In my setup I've used a Makefile to program and alter the image. As you can see I'm copying user-data, cmdline.txt and syscfg.txt all in one step. The makefile rule below is edited for brevity.

flash-%: MEDIA_DEVICE ?= $(error set MEDIA_DEVICE= to the path of the block device)
flash-%: BOOT_PART ?= 1
flash-%: IMAGE_XZ ?= ubuntu-20.04.3-preinstalled-server-arm64+raspi.img.xz
flash-%: D := $(shell mktemp -d)flash-%: %/user-data %/cmdline.txt %/syscfg.txt
        test `id -u` -eq 0
        xzcat $(IMAGE_XZ) | dd of=$(MEDIA_DEVICE) conv=sparse bs=4M
        unshare -m /bin/sh -c "mount $(MEDIA_DEVICE)$(BOOT_PART) $(D) && cp -v $^ $(D)"

Caveat: initial system time

Raspberry Pi 4 is popular and fun, but like all the boards in its lineage, does not come with a battery-powered real time clock. When you boot the system, it's 1970 all over again. Parts of the OS have been tuned to do better than that, by loading timestamps from various places, like a built-in timestamp in systemd (system time must not be earlier than systemd build time) or support packages that store and restore the time at shutdown and startup. Nothing here can make a device left in cold storage for a while and booted while being disconnected from the network will know what time it is. It just doesn't have the hardware to do that.

This makes first boot annoyingly complicated. We want to go the the network and fetch packages. That implies verifying certificates and their associated validity window. I didn't debug this deeply but at least in Ubuntu 20.04 there's no way to synchronize attempt to install the first package (or add a 3rd party repository) with system having obtained initial synchronization from network time servers.

What I've found is that, at least the version of systemd used in Ubuntu 20.04 has one way of setting initial time. Systemd will stat /var/lib/systemd/timesync/clock and use the mtime as the earliest valid system time. This is paramount for the case of creating an initial disk image now and quickly booting the system with it, as we can make sure that the system will have so-so time early enough when you start to initiate https connections and need to validate certificates.

This is a kludge. Ideally cloud-init should have a way to force the rest of the commands to wait for NTP time sync, if enabled.

In my helper Makefile I solved it like this:

flash-%: ROOT_PART ?= 2
flash-%: D := $(shell mktemp -d)
    unshare -m /bin/sh -c "mount $(MEDIA_DEVICE)$(ROOT_PART) $(D) && mkdir -v -p $(D)/var/lib/systemd/timesync && touch $(D)/var/lib/systemd/timesync/clock"

The variables don't matter, except for D which, as you can see, is a temporary directory. All that matters is that we touch the afforementioned file on the second partition of the image.

First boot

With all of this done and a few goats sacrificed, we can now plug in network and power and boot the system for the first time.

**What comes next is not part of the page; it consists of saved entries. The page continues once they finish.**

/-- Held flits that have become next are delivered in order. -/
def Port.release : Nat → Port → Port × List (Fin 4096 × Packet)
  | 0, p => (p, [])
  | n + 1, p =>
    match p.held.find? fun h => decide (h.1 = p.expect) with
    | none => (p, [])
    | some (q, ps) =>
      let (p', r) := Port.release n { p with
        expect := p.expect + 1, held := p.held.filter fun h => decide (h.1 ≠ q), gaps := p.gaps.filter fun g => decide (g.1 ≠ q)
        toNak := p.toNak.filter fun x => decide (x ≠ q) }
      (p', ps ++ r)

/-- The numbers from `a` on, `n` of them. -/
def seqRange (a : Fin 4096) (n : Nat) : List (Fin 4096) := (List.range n).map fun i => a + Fin.ofNat 4096 i

/-- A data flit: delivered in order, held behind a gap with a NAK for each missing number, or discarded as known (12 R250). -/
def Port.data (p : Port) (cycle : Nat) (f : Flit) : Port × List (Fin 4096 × Packet) :=
  let d := (f.seq - p.expect).val
  if 1024 ≤ d ∨ p.held.any (fun h => decide (h.1 = f.seq)) then (p, [])
  else
    let missing := (seqRange p.expect d).filter fun n =>
      !(p.held.any fun h => decide (h.1 = n)) && !(p.gaps.any fun g => decide (g.1 = n))
    let p := { p with
      held := p.held ++ [(f.seq, f.payload)], gaps := (p.gaps.filter fun (g : Fin 4096 × Nat × Nat) => decide (g.1 ≠ f.seq)) ++ missing.map fun n => (n, cycle, 1)
      toNak := (p.toNak.filter fun n => decide (n ≠ f.seq)) ++ missing }
    p.release (p.held.length + 1)

/-- A flit received: checked, its acknowledgement and NAK taken, its data delivered in order (12 R249, R250). The packets acknowledged have
entered the plane. -/
def execErgFlitReceive (i : Fin 16) (f : Flit) (good : Bool) (s : State) : Out :=
  let p := s.ports[i]
  if p.st ≠ .up then .next s
  else if !good ∨ 3 ≤ f.ty.val then .next { s with ports := s.ports.set i { p with discarded := p.discarded + 1 } }
  else
    let (p, gone) := p.acked f.ack
    let p := match f.nak with | some n => p.naked n | none => p
    let (p, ps) := if f.ty = 1 then (p, []) else p.data s.cycle f
    let s := { s with ports := s.ports.set i p }
    let s := gone.foldl (fun (s : State) (x : Fin 4096 × Packet) => s.enterSwitch (inSwitch i.val x.1) (x.1.val % 128) x.1 x.2 none) s
    .next (ps.foldl (fun (s : State) (x : Fin 4096 × Packet) => s.arriveAt i.val x.1 x.2) s)

def execErgNak (i : Fin 16) (seq : Fin 4096) (s : State) : Out :=
  if s.ports[i].st = .up then .next { s with ports := s.ports.set i (s.ports[i].naked seq) } else .next s

/-- A gap still standing 2,048 flit times after its NAK is NAKed again: a flit time is one nanosecond, 1.7 cycles (12 R249, R250). -/
def execErgGapRenak (i : Fin 16) (seq : Fin 4096) (s : State) : Out :=
  let p := s.ports[i]
  let due (g : Fin 4096 × Nat × Nat) : Bool := decide (g.1 = seq) && decide (2048 * s.clock ≤ 1000 * (s.cycle - g.2.1))
  let p := { p with
    toNak := if p.gaps.any due ∧ seq ∉ p.toNak then p.toNak ++ [seq] else p.toNak
    gaps := p.gaps.map fun (g : Fin 4096 × Nat × Nat) => if due g then (g.1, s.cycle, g.2.2 + 1) else g }
  .next { s with ports := s.ports.set i p }

/-- Eight NAKs of one number were received or sent. -/
def Port.eight (p : Port) : Bool := p.naks.any (fun n => decide (8 ≤ n.2)) || p.gaps.any (fun g => decide (8 ≤ g.2.2))

def execErgPortRetrain (i : Fin 16) (s : State) : Out :=
  let p := s.ports[i]
  if p.st = .up ∧ p.eight then .next { s with ports := s.ports.set i { p with st := .retrain s.cycle, line := none } } else .next s

/-- A retrained port goes on from where it stood (12 R251). -/
def execErgPortRestored (i : Fin 16) (s : State) : Out :=
  let p := s.ports[i]
  match p.st with
  | .retrain t =>
    if s.cycle < t + 200000 then
      .next { s with ports := s.ports.set i { p with st := .up, naks := [], gaps := p.gaps.map fun g => (g.1, s.cycle, 1) } }
    else .next s
  | _ => .next s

The first boot is critical. Network must be working, stars must align. If things fail here, the device will just sit idle, forever. Nothing will be re-tried. Normally cloud-init is used in the cloud, where network typically works. If something fails in your local environment you have two options:

  • Start over and re-write the disk.
  • Log in interactively, if you can, to run cloud-init clean and reboot.

For debugging you may want to run cloud-init collect-logs and inspect the resulting tarball on your preferred system. It contains crucial information from first boot. Two things to look out for: DNS issues and the exact moment system time jumps from the fake time baked into the image to the actual local time.

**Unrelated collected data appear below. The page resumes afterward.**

/-- 13 R267 to R271, 18 R386: suspicion, agreement, installation. -/
def Obligations.ViewEvents : Prop := Claims.Suspicion ∧ Claims.Agreement ∧ Claims.Installation

/-! ## Branches, blocks, the steward (15 R310 to R331) -/

/-- 15 R318 to R320: a branch taken goes to its target, out of a block, with a fetch bubble where fetch followed the other path: taken by the
hint, or without a hint where the offset is negative; `jal` and `jalr` save the next pc in s31; `loop` counts down and falls through
at zero; a branch whose guard is false falls through. A branch taken out of a broadcast block ends it (15 R323). That no bubble is lost where
both paths lead to the same pc, nor inside a block, is the model's reading (log entry 34). -/
def Obligations.Branches : Prop :=
  ∀ (h : Hdr) (off : BitVec 40) (a b d : SReg) (s : State),
    let pc := s.me.pc
    let at_ := pc + off.signExtend 64
    let path := if h.bh = 1 ∨ (h.bh ≠ 2 ∧ off.msb = true) then at_ else pc + 1
    (Runs h s →
      exec (.br h off) s = .next (s.mod fun sl => sl.jump at_ (decide (path ≠ at_))) ∧
      exec (.jal h off) s = .next (s.mod fun sl => (sl.ws 31 (pc + 1)).jump at_ (decide (path ≠ at_))) ∧
      exec (.jr h a) s = .next (s.mod fun sl => sl.jump (sl.rs a) (decide (pc + 1 ≠ sl.rs a))) ∧
      exec (.jalr h a) s = .next (s.mod fun sl => (sl.ws 31 (pc + 1)).jump (sl.rs a) (decide (pc + 1 ≠ sl.rs a))) ∧
      (s.me.hosting = none →
        let x := pc + 1 + (if (s.me.rs a).toNat < (s.me.rs b).toNat then s.me.rs a else s.me.rs b)
        exec (.brx h a b) s = .next (s.mod fun sl => sl.jump x (decide (pc + 1 ≠ x)))) ∧
      (s.me.rs d ≠ 1 →
        exec (.loop h d off) s = .next (s.mod fun sl => (sl.ws d (sl.rs d - 1)).jump at_ (decide (path ≠ at_)))) ∧
      (s.me.rs d = 1 → exec (.loop h d off) s = .next (s.mod fun sl =>
        { (sl.ws d 0).next with bubble := sl.block.isNone && decide (path ≠ pc + 1) })) ∧
      Completes (.nop h) s id) ∧
    (holds h s.me = false →
      (∀ i ∈ [Instr.br h off, .jal h off, .loop h d off],
        exec i s = .next (s.mod fun sl => { sl.next with bubble := sl.block.isNone && decide (path ≠ pc + 1) })) ∧
      (∀ i ∈ [Instr.jr h a, .jalr h a, .brx h a b], exec i s = .next (s.mod fun sl => { sl.next with bubble := false })))

/-- 15 R324, R326, R330: `stop` sends its slot to pool, or the steward to exit, with its registers kept; `pause` parks for its rotations;
a halt request acted on sends the slot to pool; a pause that has run out completes. -/
def Claims.StopsAndPauses : Prop :=
  ∀ (h : Hdr) (a : SI) (w : Who) (n : Nat) (s : State),
    (AtHome h s →
      (∃ t, exec (.stop h) s = .next t ∧ (t.slot s.cur).state = (if s.cur.slot = 0 then .exit else .pool) ∧
        (t.slot s.cur).pc = s.me.pc + 1 ∧ (t.slot s.cur).s = s.me.s ∧ (t.slot s.cur).v = s.me.v ∧ (t.slot s.cur).resv = []) ∧
      ((s.me.rsi a).toNat % 65536 = 0 → Completes (.pause h a) s id) ∧
      ((s.me.rsi a).toNat % 65536 ≠ 0 → Parks (.pause h a) s .pause (.pause (s.rot + (s.me.rsi a).toNat % 65536)))) ∧
    ((s.slot w).haltReq = true → (s.slot w).state ≠ .pool → (s.slot w).hosting = none → w.slot ≠ 0 →
      ∃ t, exec (.halt w) s = .next t ∧ (t.slot w).state = .pool ∧ (t.slot w).haltReq = false ∧ (t.slot w).pc = (s.slot w).pc ∧
        (t.slot w).s = (s.slot w).s) ∧
    ((s.slot w).wait = .pause n → n ≤ s.rot → exec (.pauseExpiry w) s = .next (s.modSlot w fun sl => sl.unpark.next))

/-- 15 R321, R322: `fetchb` loads a block whose words the instruction cache holds into a buffer not in use, and else parks; `bcast` with a
block in a buffer and its slots in pool starts them all at the block; with no slot named it has no effect; a parked one starts at the end of
a rotation. -/
def Claims.Blocks : Prop :=
  ∀ (h : Hdr) (a : SReg) (q : Fin 2) (n : Fin 8) (off : BitVec 40) (ws : List IWord) (c : CoreId) (s : State),
    (AsSteward h s →
      let b := s.me.pc + off.signExtend 64
      let m := (s.me.rs a).setWidth 16
      (s.myCore.blockWords b (n.val + 1) = some ws → s.myCore.bufBusy q = false →
        exec (.fetchb h q n off) s = .next ((s.modMyCore fun c =>
          { c with blockBuf := c.blockBuf.set q (some ⟨b, ws.length, ws⟩) }).mod Slot.next)) ∧
      (s.myCore.blockWords b (n.val + 1) = none →
        Parks (.fetchb h q n off) s .fetch (.again (.block b (n.val + 1) (some q)))) ∧
      (m &&& 0xFFFE = 0 → Completes (.bcast h a n off) s id) ∧
      (m &&& 0xFFFE ≠ 0 → s.myCore.blockReady m b (n.val + 1) = true → ∃ t, exec (.bcast h a n off) s = .next t ∧
        (∀ i : Fin 16, i ≠ 0 → m.getLsbD i.val = true →
          (t.slot ⟨s.cur.core, i⟩).state = .block ∧ (t.slot ⟨s.cur.core, i⟩).pc = b) ∧
        (∀ i : Fin 16, i ≠ 0 → m.getLsbD i.val = false → t.slot ⟨s.cur.core, i⟩ = s.slot ⟨s.cur.core, i⟩) ∧
        (t.slot s.cur).pc = s.me.pc + 1) ∧
      (m &&& 0xFFFE ≠ 0 → (s.myCore.bufOf b (n.val + 1)).isSome = true → s.myCore.blockReady m b (n.val + 1) = false →
        ∃ t, exec (.bcast h a n off) s = .next t ∧ (t.slot s.cur).wait = .bcast m b (n.val + 1) ∧
          (t.slot s.cur).reason = .slotPool)) ∧
    (∀ m b len, (s.slot ⟨c, 0⟩).wait = .bcast m b len → (s.core c).blockReady m b len = true →
      ∃ t, exec (.blockStart c) s = .next t ∧ (∀ i : Fin 16, i ≠ 0 → m.getLsbD i.val = true →
        (t.slot ⟨c, i⟩).state = .block ∧ (t.slot ⟨c, i⟩).pc = b) ∧ (t.slot ⟨c, 0⟩).wait = .none)

/-- 15 R314, R325, R327 to R329: the steward's commands; in any other slot each of them is illegal, whatever its guard. -/
def Claims.Steward : Prop :=
  ∀ (h : Hdr) (d a b : SReg) (p : Fin 4) (q : Fin 2) (n : Fin 8) (off : BitVec 40) (s : State),
    let w : Who := ⟨s.cur.core, Fin.ofNat 16 (s.me.rs a).toNat⟩
    let m := (s.me.rs a).setWidth 16
    (AsSteward h s →
      (w.slot = 0 → Completes (.slgo h d a b) s (fun sl => sl.ws d 2)) ∧
      (w.slot ≠ 0 → (s.slot w).state ≠ .pool ∨ (s.slot w).reserved = true → Completes (.slgo h d a b) s (fun sl => sl.ws d 1)) ∧
      (w.slot ≠ 0 → (s.slot w).state = .pool → (s.slot w).reserved = false → ∃ t, exec (.slgo h d a b) s = .next t ∧
        (t.slot w).state = .running ∧ (t.slot w).pc = s.me.rs b ∧ (t.slot w).s = (s.slot w).s ∧
        (d ≠ 0 → (t.slot s.cur).rs d = 0) ∧ (t.slot s.cur).pc = s.me.pc + 1) ∧
      (∃ t, exec (.slhalt h d a) s = .next t ∧ (d ≠ 0 → (t.slot s.cur).rs d = s.myCore.busyMask m) ∧
        (t.slot s.cur).pc = s.me.pc + 1 ∧ ∀ i : Fin 16, i ≠ 0 → (t.slot ⟨s.cur.core, i⟩).haltReq =
          ((s.slot ⟨s.cur.core, i⟩).haltReq || (m.getLsbD i.val && decide ((s.slot ⟨s.cur.core, i⟩).state ≠ .pool)))) ∧
      (s.myCore.busyMask m = 0 → Completes (.slwait h d a) s (fun sl => sl.ws d s.myCore.poolMask)) ∧
      (s.myCore.busyMask m ≠ 0 → exec (.slwait h d a) s =
        .next ((s.park .slotWait (.slotWait m d)).mod fun sl => { sl with object := m.setWidth 64 })) ∧
      Completes (.slpoll h p d a) s (fun sl => sl.ws d (
        if p = 0 then BitVec.ofNat 64 ((s.slot w).state.code * 256 + (s.slot w).reason.code)
        else if p = 1 then (s.slot w).pc else (s.slot w).tcause.setWidth 64)) ∧
      Completes (.slpool h d) s (fun sl => sl.ws d s.myCore.poolMask)) ∧
    (s.cur.slot ≠ 0 → s.me.hosting = none → s.me.state ≠ .handler →
      ∀ i ∈ [Instr.fetchb h q n off, .bcast h a n off, .slgo h d a b, .slhalt h d a, .slwait h d a, .slpoll h p d a, .slpool h d],
        exec i s = .next (s.mod fun sl => sl.takeTrap 1 8 0 sl.pc))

Once the system boots this part is done. Good work. You have a solid enough infrastructure to provision the next level of the stack and let your users in.

Optional extras


If you are a landscape user, you may want to extend your user-data file with a section that looks like this one:

    url: ""
    # NOTE: this cannot use https, don't change it!
    ping_url: ""
    data_path: "/var/lib/landscape/client"
    tags: ""
    computer_title: "{{ v1.local-hostname }}"
    account_name: "your landscape account name"

Note the {{ ... }} fragment. This is a jinja template. If you use that you have to put one at the top of the user-data file:

## template: jinja

Use those exact number of hashes and spaces, or the template magic won't kick-in.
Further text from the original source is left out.